-- ==== Sys2Proof/Machine/Power.lean ====
section
/-! DEFINITION. Supplies, resets, start-up, parking and DEEP (23): what each reset leaves, the supply events, and the rows of the start-up
timeline. -/

namespace Sys2Proof.Machine

/-! ## Cold and warm reset (R500–R502, R511) -/

/-- A KeyID across a cold or warm reset (R511): FREE, KeyID 0 SYSTEM, its key-table entry empty, its index kept until a full clear has completed (05 R117). -/
def KeyE.startOf (k : Nat) (e : KeyE) : KeyE := ⟨if k = 0 then .system else .free, if k = 0 then 0xFF else 0, e.dix, false, [], []⟩

/-- What a cold or warm reset leaves (R502, R511): the state of `State.reset`, with the tick count, grain table, derivation indices, K_MEM and its boot nonce as they
stand for the kind of reset, the fuse macro, the recorder, the pins, and the register fields that survive. `cause` is LLY_SRC_CAUSE.LAST. -/
def State.resetBlock (s : State) (cold : Bool) (cause : Nat) : State :=
  let z := State.reset
  let s := if s.lc.debug then s.lcRecord 2 0 0 else s
  let worn := !cold && (65535 ≤ (s.key 0).dix || s.src.wantClear)
  let kept : Nat → GrainE → GrainE := fun _ e => if e.st == .owned then e.taken else e
  let t : State := { z with
    pending := s.pending
    draws := s.draws
    out := s.out
    regs := s.keepRegs (if cold then Surv.c else Surv.w)
    spn := { z.spn with tick := if cold then 0 else s.spn.tick, counting := !cold && s.spn.counting, rot := if cold then 0 else s.spn.rot }
    bnd := { z.bnd with gt := if cold then [] else tmap (dflt GrainE.blank) s.bnd.gt kept }
    mce := { z.mce with keys := tmap (dflt KeyE.init) s.mce.keys KeyE.startOf }
    flt := { z.flt with blocks := if cold then 0 else s.flt.blocks }
    bwr := { z.bwr with epoch := if cold then 0 else s.bwr.epoch }
    hfp := { z.hfp with cfgReady := !cold && s.hfp.cfgReady }
    vlt := { z.vlt with
      nb := if cold then [] else s.vlt.nb, kmem := if cold then [] else s.vlt.kmem,
      devPub := if cold then [] else s.vlt.devPub, known := !cold && s.vlt.known }
    lc := { z.lc with otp := s.lc.otp, nonce := s.lc.nonce }
    src := { z.src with
      hold := if cause = 5 || cause = 6 then cause else 0, backupAt := s.src.backupAt, low := s.src.low,
      carved := !cold && !worn && s.src.carved, cleared := !cold && !worn && s.src.cleared, wantClear := worn, otpSensed := false }
    evr := { s.evr with clearCmd := none, reading := 0, boot := if cold then (s.evr.boot + 1) % 256 else s.evr.boot }
    pins := { s.pins with haltN := true, alertN := true, i3cAddr := none, i3cDeaf := false, wrstLatched := 0 } }
  t.wr R.srcCause cause

/-- A reset ends at the next tick boundary (25 R528): the fuses are sensed (16 R354), a nonce is drawn, and a lifecycle code that is none raises the
security halt (05 R114). Nothing while something else still holds the block in reset. -/
def State.endReset (s : State) : State :=
  if s.inReset then s
  else
    let s := s.senseLc
    let s := { s with lc := { s.lc with nonce := s.draws }, src := { s.src with otpSensed := true, upAt := s.spn.tick } }.drawn
    if s.lc.lockdown then ({ s with mce := { s.mce with fenced := true } }).raise ⟨1, none, Sub.vlt, .secHalt 4 0 0 0 0⟩ else s

/-- A warm reset asserted (R501, R502): at once, but held back by a lifecycle burn (16 R361), and by a wake where the block is in DEEP. -/
def State.warmReset (s : State) (cause : Nat) : State :=
  if s.pins.porst || (!s.pins.vddSec && !s.pins.vbak) then s
  else if s.lc.burn.isSome || s.src.deep != 0 then
    { s with pins := { s.pins with wrstLatched := if s.pins.wrstLatched = 0 then cause else s.pins.wrstLatched } }
  else s.resetBlock false cause

/-- A latched warm reset takes effect (16 R361, R510). -/
def State.latchedReset (s : State) : State :=
  if s.pins.wrstLatched = 0 then s else (s.resetBlock false s.pins.wrstLatched).endReset

/-- COLD_RESET (R501): LLY_PORST_n asserted, ahead of every event; a burn is interrupted. -/
def execColdReset (s : State) : Host.Outcome State Fault Refusal :=
  .next ({ s with pins := { s.pins with porst := true } }.resetBlock true 1)

/-- PORST_RELEASE (25 R527, R528): LLY_PORST_n released, with VDD_LLY good. -/
def execPorstRelease (s : State) : Host.Outcome State Fault Refusal :=
  if s.pins.porst then .next { s with pins := { s.pins with porst := false, vddLly := true } }.endReset else .next s

/-- WARM_RESET (R501, R502): LLY_WRST_n asserted. In DEEP it wakes the device first (R510). -/
def execWarmReset (s : State) : Host.Outcome State Fault Refusal :=
  if s.pins.wrst then .next s
  else
    let wakes := s.src.deep == 1 || s.src.deep == 2
    let s := { s with pins := { s.pins with wrst := true } }
    let s := if s.inReset && (s.pins.tapHold || s.src.hold != 0) then s else s.warmReset 4
    .next (if wakes then { s with src := { s.src with deep := 3 } } else s)

/-- WRST_RELEASE (25 R528): LLY_WRST_n released; no effect while LLY_PORST_n is asserted. -/
def execWrstRelease (s : State) : Host.Outcome State Fault Refusal :=
  if !s.pins.wrst then .next s
  else
    let s := { s with pins := { s.pins with wrst := false } }
    .next (if s.pins.wrstLatched != 0 then s else s.endReset)

/-- FUSE_BIT_DONE (16 R359): a bit has been burnt and verified (`ok`), or has failed; when the burn has ended, a warm reset it held back follows
(16 R361). -/
def execFuseBitDone (ok : Bool) (s : State) : Host.Outcome State Fault Refusal :=
  let s := s.fuseBit ok
  .next (if s.lc.burn.isNone && s.src.deep == 0 then s.latchedReset else s)

/-! ## Supplies (R495–R499) -/

/-- A class 2 event of the supplies: 1 SEC_BACKUP, 2 SEC_MAIN, 3 VLLY_WARN, 4 THERM_TRIP. -/
def State.supply (s : State) (k : Nat) : State := s.raise ⟨2, none, Sub.src, .supply k 0⟩

/-- A supply event takes effect (R496, R498, R505): recorded with LLY_SRC_TEMP, its interrupt cause set. -/
def State.supplyEffect (s : State) (stamp k : Nat) : State :=
  let s := if k = 3 then { s with src := { s.src with warn := true } }
    else if k = 4 then { s with src := { s.src with trip := true, tripAlert := true } } else s
  ((s.offer 2 0x21 stamp 0xFF k 0 [s.rd R.srcTemp]).irq 7).syncAlert

/-- Supply hold begins (R499): as if LLY_WRST_n were asserted, with a record; a burn first runs to its end (R497). -/
def State.supplyHold (s : State) (cause : Nat) : State :=
  (s.offer 0 0x21 s.spn.tick 0xFF 5 0 [s.rd R.srcTemp]).warmReset cause

/-- SEC_BACKUP (R496): VDD_SEC main falls and the secure domain moves to VBAK. -/
def execSecBackup (s : State) : Host.Outcome State Fault Refusal :=
  if !s.pins.vddSec || !s.pins.vbak then .next s
  else .next (({ s with pins := { s.pins with vddSec := false }, src := { s.src with backupAt := some s.spn.tick } }).supply 1)

/-- SEC_MAIN (R496, R499): VDD_SEC main returns, which ends the supply hold of R497. -/
def execSecMain (s : State) : Host.Outcome State Fault Refusal :=
  if s.pins.vddSec || !s.pins.vbak then .next s
  else
    let s := { s with pins := { s.pins with vddSec := true, wrstLatched := if s.pins.wrstLatched = 5 then 0 else s.pins.wrstLatched }, src := { s.src with backupAt := none } }
    if s.src.hold = 5 then .next (({ s with src := { s.src with hold := 0 } }).endReset.supply 2) else .next (s.supply 2)

/-- BACKUP_TIMEOUT (R497): the secure domain is still on VBAK 35 ms (136,719 tk) after SEC_BACKUP. -/
def execBackupTimeout (s : State) : Host.Outcome State Fault Refusal :=
  match s.src.backupAt with
  | none => .next s
  | some t =>
    if s.pins.vddSec || s.inReset || s.spn.tick < t + 136719 then .next s
    else .next (({ s with src := { s.src with backupAt := none } }).supplyHold 5)

/-- VLLY_WARN (R498): VDD_LLY falls below the warning threshold (`below`), or is back above it, which the next epoch boundary takes up. -/
def execVllyWarn (below : Bool) (s : State) : Host.Outcome State Fault Refusal :=
  let s' := { s with src := { s.src with low := below } }
  if below && !s.src.low && !s.inReset then .next (s'.supply 3) else .next s'

/-- VDD_LLY_LOSS (R498): VDD_LLY below the reset threshold: a cold reset, held until the board releases LLY_PORST_n (25 R527). -/
def execVddLlyLoss (s : State) : Host.Outcome State Fault Refusal :=
  .next ({ s with pins := { s.pins with porst := true, vddLly := false } }.resetBlock true 2)

/-- SECURE_DOMAIN_LOST (R498): VDD_SEC main and VBAK are both lost. Llyna's cold reset follows when they return; the records are lost with the power. -/
def execSecureDomainLost (s : State) : Host.Outcome State Fault Refusal :=
  .next { s with pins := { s.pins with vddSec := false, vbak := false }, lc := { s.lc with burn := none } }

/-- SECURE_DOMAIN_POWER_UP (R498, 24 R522): the secure domain powers up: the recorder is empty with every counter, RSEQ and BOOT 0, and a cold reset
is performed. -/
def execSecureDomainPowerUp (s : State) : Host.Outcome State Fault Refusal :=
  if s.pins.vddSec || s.pins.vbak then .next s
  else
    let s := { s with pins := { s.pins with vddSec := true, vbak := true }, src := { s.src with backupAt := none } }
    .next { s.resetBlock true 3 with evr := ⟨[], [], 0, 0, 0, 0, 0, none, false, none, 0⟩ }.endReset

/-- The trip and hot thresholds in force (LLY_SRC_THERM). -/
def State.hotAt (s : State) : Nat := if s.rf R.srcTherm 7 0 = 0 then 95 else s.rf R.srcTherm 7 0
def State.tripAt (s : State) : Nat := if s.rf R.srcTherm 15 8 = 0 then max 110 (s.hotAt + 5) else max (s.rf R.srcTherm 15 8) (s.hotAt + 5)

/-- SENSOR_REPORT (25 R542, R505): die `die` (0 hub, 1–4 CD0–CD3) reports its temperature and power; at or above TRIP it raises THERM_TRIP. -/
def execSensorReport (die temp power : Nat) (s : State) : Host.Outcome State Fault Refusal :=
  let die := die % 5
  let temp := temp % 256
  let r := tget (dflt (DieRep.mk 0 0 0)) s.src.dies die
  let s' := { s with src := { s.src with dies := tset (dflt (DieRep.mk 0 0 0)) s.src.dies die ⟨r.count + 1, r.power + power % 4096, max r.tmax temp⟩,
                                         hotNow := s.src.hotNow.filter (· != die) ++ (if s.tripAt ≤ temp then [die] else []) } }
  if s.tripAt ≤ temp && !s.inReset then .next (s'.supply 4) else .next s'

/-! ## The cap level at an epoch boundary (R503–R505) -/

/-- What the SRC takes from a closing epoch `e` (R503): T_max with its die, P, and whether a die gave no report. A value that no report fixes is free
(25 R542 gives only that the epoch is hot). -/
def State.epochHeat (s : State) (e : Nat) : Nat × Nat × Nat × Bool :=
  let reps := (List.range 5).map (fun d => (d, tget (dflt (DieRep.mk 0 0 0)) s.src.dies d))
  let some' := reps.filter (fun r => r.2.count != 0)
  let miss := decide (some'.length < 5)
  let hottest := some'.foldl (fun (a : Nat × Nat) r => if a.1 < r.2.tmax then (r.2.tmax, r.1) else a) (0, 0)
  let p := lsum (some'.map (fun r => r.2.power / r.2.count))
  let free := Config.sensed e
  if some'.isEmpty then (free % 256, free / 256 % 5, free / 2048 % 4096, true)
  else (hottest.1, hottest.2, if miss then free / 2048 % 4096 else p % 4096, miss)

============================================================

=== Goal of the exercise ===
Would you copy, unchanged, the stretch of the records above that begins at the line containing "s.evr with clearCmd" and ends at the line containing "s.lc with nonce", and only that?

=== Answer to the problem ===
    evr := { s.evr with clearCmd := none, reading := 0, boot := if cold then (s.evr.boot + 1) % 256 else s.evr.boot }
    pins := { s.pins with haltN := true, alertN := true, i3cAddr := none, i3cDeaf := false, wrstLatched := 0 } }
  t.wr R.srcCause cause

/-- A reset ends at the next tick boundary (25 R528): the fuses are sensed (16 R354), a nonce is drawn, and a lifecycle code that is none raises the
security halt (05 R114). Nothing while something else still holds the block in reset. -/
def State.endReset (s : State) : State :=
  if s.inReset then s
  else
    let s := s.senseLc
    let s := { s with lc := { s.lc with nonce := s.draws }, src := { s.src with otpSensed := true, upAt := s.spn.tick } }.drawn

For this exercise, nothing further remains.